Transcribe the data that follows. Match it character for character.

☆ ☆ ☆

-- ==== Sys2Proof/Tests/Slice0.lean ====
section
/-! SUPPORT. Tests: ill-formed terms, words written out from the encodings, at most two steps for each instruction
with results taken from `95_test_vectors.md`, and for every statement with hypotheses a state that meets them. -/

namespace Sys2Proof.Tests

open Sys2Proof.Machine

/-! ## Helpers -/

/-- The state of an outcome that has one. -/
def stateOf : Host.Outcome State Fault Refusal → State
  | .next t => t
  | _ => State.reset

/-- A dispatcher that polls these words, over this memory. -/
def polling (ws : List Word) (m : Memory) : State :=
  { State.reset with io.rxq := ws, disp.dstate := .poll, mem := m }

/-- The state after one step. -/
def after (s : State) : State := stateOf (step s)

/-- The `n` bytes from an address on. -/
def bytesFrom (a n : Nat) (s : State) : List Byte := (List.range n).map fun k => s.mem.read (a + k)

/-- A dispatcher with `n` steps left at the first step of a command, and these words waiting. -/
def atFirst (n : Nat) (ws : List Word) : State :=
  { State.reset with disp.dstate := .exec 1, io.rxq := ws, env.budget := n }

/-- A machine whose next turn is `t`. -/
def scheduled (t : Turn) (s : State) : State := { s with env.agenda := [t] }

/-- A VIC with these registers. -/
def withLines (armed pending : Word) (s : State) : State := { s with vic := { pending := pending, armed := armed } }

/-- A backend about to read the header of job 7 on queue 3, which stands at 0x20000000; the descriptors after it are
given; the storage calls return the statuses in turn. -/
def atHeader (header : List Byte) (ds : List Desc) (statuses : List Nat) (disk : Memory) : State :=
  { State.reset with
      mem := Memory.writeMany [] (byteAt 0x20000000#32) 0 header
      disk := disk
      blk.bstate := .job .read
      blk.desc := { ptr := 0x20000000#32, len := 16#32 }
      blk.cfgBuilt := true
      blk.queue := 3
      blk.job := { id := 7, queue := 3, cur := { ptr := 0x20000000#32, len := 16#32 }, rest := ds, written := 0 }
      env.statuses := statuses
      env.agenda := [.backend 20] }

/-- The header of vector V-E18: IN, sector 0x10. -/
def inHeader : List Byte := [0, 0, 0, 0, 0, 0, 0, 0, 0x10, 0, 0, 0, 0, 0, 0, 0]

/-- The header of vector V-E19: OUT, sector 0x1234. -/
def outHeader : List Byte := [1, 0, 0, 0, 0, 0, 0, 0, 0x34, 0x12, 0, 0, 0, 0, 0, 0]

/-- One data descriptor of a sector and a status descriptor (V-B1, V-B2). -/
def oneSector : List Desc := [{ ptr := 0x20001000#32, len := 512#32 }, { ptr := 0x20003000#32, len := 1#32 }]

/-! ## Well-formedness: each command refuses a size code that has a name of its own -/

theorem test_illformed_register_commands :
    Instr.wellFormed (.write (.other 0#4) 0#24) = false ∧ Instr.wellFormed (.read (.other 1#4) 0#24) = false ∧
    Instr.wellFormed (.ioset (.other 2#4) 0#24) = false ∧ Instr.wellFormed (.ioclr (.other 0#4) 0#24) = false := by
  decide

theorem test_illformed_irq_commands :
    Instr.wellFormed (.irqget (.other 0#4) 0#24) = false ∧ Instr.wellFormed (.irqmask (.other 1#4) 0#24) = false ∧
    Instr.wellFormed (.irqunmask (.other 2#4) 0#24) = false := by decide

theorem test_illformed_unknown_modes :
    Instr.wellFormed (.unknownMode7 (.other 0#4) 0#24) = false ∧
    Instr.wellFormed (.unknownMode8 (.other 1#4) 0#24) = false ∧
    Instr.wellFormed (.unknownMode9 (.other 2#4) 0#24) = false ∧
    Instr.wellFormed (.unknownMode10 (.other 0#4) 0#24) = false ∧
    Instr.wellFormed (.unknownMode11 (.other 1#4) 0#24) = false ∧
    Instr.wellFormed (.unknownMode12 (.other 2#4) 0#24) = false ∧
    Instr.wellFormed (.unknownMode13 (.other 0#4) 0#24) = false ∧
    Instr.wellFormed (.unknownMode14 (.other 1#4) 0#24) = false ∧
    Instr.wellFormed (.unknownMode15 (.other 2#4) 0#24) = false := by decide
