-- ==== Sys2Proof/Safety.lean ====
section
/-! DEFINITION. The terms claims about runs use: the invariant of a state between two steps, the
states an engine can have, and what ends a run well. -/

namespace Sys2Proof.Machine

/-- A state between two steps: memory is in its canonical form; a fault record is there exactly in
Faulted and is of the one kind the decoder raises (R23, R112); no handler is half done (R6); and the
six flags sit at six bits (D3). Four of these are the model's choices or the spec's (log entries 1, 6,
17, 22). -/
structure State.Inv (s : State) : Prop where
  memory : s.mem.wf = true
  recordInFaulted : s.faultRecord.isSome = decide (s.status = .faulted)
  recordKind : ∀ r ∈ s.faultRecord, r.kind = .unknownOpcode
  betweenSteps : s.status ≠ .dispatching
  distinctFlags : s.flagLayout.wf = true

/-- R126 to R129: the states an engine has from its creation on, under any host: reset with any memory
content and any legal layout of the flags, a completed `load`, the start of a `run` in Idle or
Halted, and every step of a run. -/
inductive EngineState : State → Prop where
  | reset (memReset : Word → Byte) (layout : FlagLayout) :
      layout.wf = true → EngineState (State.resetWith memReset layout)
  | load {s t : State} (address : Word) (bytes : List Byte) :
      EngineState s → hostLoad address bytes s = (.ok, t) → EngineState t
  | start {s : State} (address : Word) :
      EngineState s → s.status = .idle ∨ s.status = .halted → EngineState (s.startRun address)
  | step {s t : State} : EngineState s → Machine.step s = .next t → EngineState t

/-- R53: the 187 first bytes that are no instruction, range by range as the rule lists them (the values
are general knowledge, K5, log entry 10). -/
def unrecognizedFirstByte (op : Byte) : Bool :=
  (decide (op.toNat ≤ 0x3F) &&
      !([0x01, 0x11, 0x21, 0x31, 0x06, 0x0E, 0x16, 0x1E, 0x26, 0x2E, 0x3E] : List Byte).contains op) ||
    (decide (0x70 ≤ op.toNat) && decide (op.toNat ≤ 0x77) && op != 0x76) ||
    (decide (0x80 ≤ op.toNat) && op != 0xED)

/-- R101, R105: how many iterations a block copy makes for a counter. -/
def copyCount (counter : Word) : Nat := if counter = 0 then 65536 else counter.toNat

/-- R69: the run from `start` ends well within the budget, in the state `t`. -/
def RunSucceeds (budget : Nat) (start : Word) (s t : State) : Prop :=
  hostRun budget start s = (.ok, t)

end Sys2Proof.Machine
end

☆ ☆ ☆

Answer to the problem:
-- ==== Sys2Proof/Tests/Slice0.lean ====
section
/-! SUPPORT. Tests: ill-formed terms, words written out from the encodings, at most two steps for each instruction
with results taken from `95_test_vectors.md`, and for every statement with hypotheses a state that meets them. -/

namespace Sys2Proof.Tests

open Sys2Proof.Machine

/-! ## Helpers -/

/-- The state of an outcome that has one. -/
def stateOf : Host.Outcome State Fault Refusal → State
  | .next t => t
  | _ => State.reset

/-- A dispatcher that polls these words, over this memory. -/
def polling (ws : List Word) (m : Memory) : State :=
  { State.reset with io.rxq := ws, disp.dstate := .poll, mem := m }

/-- The state after one step. -/
def after (s : State) : State := stateOf (step s)

/-- The `n` bytes from an address on. -/
def bytesFrom (a n : Nat) (s : State) : List Byte := (List.range n).map fun k => s.mem.read (a + k)

/-- A dispatcher with `n` steps left at the first step of a command, and these words waiting. -/
def atFirst (n : Nat) (ws : List Word) : State :=
  { State.reset with disp.dstate := .exec 1, io.rxq := ws, env.budget := n }

/-- A machine whose next turn is `t`. -/
def scheduled (t : Turn) (s : State) : State := { s with env.agenda := [t] }

/-- A VIC with these registers. -/
def withLines (armed pending : Word) (s : State) : State := { s with vic := { pending := pending, armed := armed } }

/-- A backend about to read the header of job 7 on queue 3, which stands at 0x20000000; the descriptors after it are
given; the storage calls return the statuses in turn. -/
def atHeader (header : List Byte) (ds : List Desc) (statuses : List Nat) (disk : Memory) : State :=
  { State.reset with
      mem := Memory.writeMany [] (byteAt 0x20000000#32) 0 header
      disk := disk
      blk.bstate := .job .read
      blk.desc := { ptr := 0x20000000#32, len := 16#32 }
      blk.cfgBuilt := true
      blk.queue := 3
      blk.job := { id := 7, queue := 3, cur := { ptr := 0x20000000#32, len := 16#32 }, rest := ds, written := 0 }
      env.statuses := statuses
      env.agenda := [.backend 20] }

/-- The header of vector V-E18: IN, sector 0x10. -/
def inHeader : List Byte := [0, 0, 0, 0, 0, 0, 0, 0, 0x10, 0, 0, 0, 0, 0, 0, 0]

/-- The header of vector V-E19: OUT, sector 0x1234. -/
def outHeader : List Byte := [1, 0, 0, 0, 0, 0, 0, 0, 0x34, 0x12, 0, 0, 0, 0, 0, 0]

/-- One data descriptor of a sector and a status descriptor (V-B1, V-B2). -/
def oneSector : List Desc := [{ ptr := 0x20001000#32, len := 512#32 }, { ptr := 0x20003000#32, len := 1#32 }]

/-! ## Well-formedness: each command refuses a size code that has a name of its own -/

theorem test_illformed_register_commands :
    Instr.wellFormed (.write (.other 0#4) 0#24) = false ∧ Instr.wellFormed (.read (.other 1#4) 0#24) = false ∧
    Instr.wellFormed (.ioset (.other 2#4) 0#24) = false ∧ Instr.wellFormed (.ioclr (.other 0#4) 0#24) = false := by
  decide

theorem test_illformed_irq_commands :
    Instr.wellFormed (.irqget (.other 0#4) 0#24) = false ∧ Instr.wellFormed (.irqmask (.other 1#4) 0#24) = false ∧
    Instr.wellFormed (.irqunmask (.other 2#4) 0#24) = false := by decide

theorem test_illformed_unknown_modes :
    Instr.wellFormed (.unknownMode7 (.other 0#4) 0#24) = false ∧
    Instr.wellFormed (.unknownMode8 (.other 1#4) 0#24) = false ∧
    Instr.wellFormed (.unknownMode9 (.other 2#4) 0#24) = false ∧
    Instr.wellFormed (.unknownMode10 (.other 0#4) 0#24) = false ∧
    Instr.wellFormed (.unknownMode11 (.other 1#4) 0#24) = false ∧
    Instr.wellFormed (.unknownMode12 (.other 2#4) 0#24) = false ∧
    Instr.wellFormed (.unknownMode13 (.other 0#4) 0#24) = false ∧
    Instr.wellFormed (.unknownMode14 (.other 1#4) 0#24) = false ∧
    Instr.wellFormed (.unknownMode15 (.other 2#4) 0#24) = false := by decide
-- ==== Sys2Proof/Safety.lean ====
section
/-! DEFINITION. The terms claims about runs use: the invariant of a state between two steps, the
states an engine can have, and what ends a run well. -/

namespace Sys2Proof.Machine

/-- A state between two steps: memory is in its canonical form; a fault record is there exactly in
Faulted and is of the one kind the decoder raises (R23, R112); no handler is half done (R6); and the
six flags sit at six bits (D3). Four of these are the model's choices or the spec's (log entries 1, 6,
17, 22). -/
structure State.Inv (s : State) : Prop where
  memory : s.mem.wf = true
  recordInFaulted : s.faultRecord.isSome = decide (s.status = .faulted)
  recordKind : ∀ r ∈ s.faultRecord, r.kind = .unknownOpcode
  betweenSteps : s.status ≠ .dispatching
  distinctFlags : s.flagLayout.wf = true

/-- R126 to R129: the states an engine has from its creation on, under any host: reset with any memory
content and any legal layout of the flags, a completed `load`, the start of a `run` in Idle or
Halted, and every step of a run. -/
inductive EngineState : State → Prop where
  | reset (memReset : Word → Byte) (layout : FlagLayout) :
      layout.wf = true → EngineState (State.resetWith memReset layout)
  | load {s t : State} (address : Word) (bytes : List Byte) :
      EngineState s → hostLoad address bytes s = (.ok, t) → EngineState t
  | start {s : State} (address : Word) :
      EngineState s → s.status = .idle ∨ s.status = .halted → EngineState (s.startRun address)
  | step {s t : State} : EngineState s → Machine.step s = .next t → EngineState t

/-- R53: the 187 first bytes that are no instruction, range by range as the rule lists them (the values
are general knowledge, K5, log entry 10). -/
def unrecognizedFirstByte (op : Byte) : Bool :=
  (decide (op.toNat ≤ 0x3F) &&
      !([0x01, 0x11, 0x21, 0x31, 0x06, 0x0E, 0x16, 0x1E, 0x26, 0x2E, 0x3E] : List Byte).contains op) ||
    (decide (0x70 ≤ op.toNat) && decide (op.toNat ≤ 0x77) && op != 0x76) ||
    (decide (0x80 ≤ op.toNat) && op != 0xED)

/-- R101, R105: how many iterations a block copy makes for a counter. -/
def copyCount (counter : Word) : Nat := if counter = 0 then 65536 else counter.toNat

/-- R69: the run from `start` ends well within the budget, in the state `t`. -/
def RunSucceeds (budget : Nat) (start : Word) (s t : State) : Prop :=
  hostRun budget start s = (.ok, t)

end Sys2Proof.Machine
end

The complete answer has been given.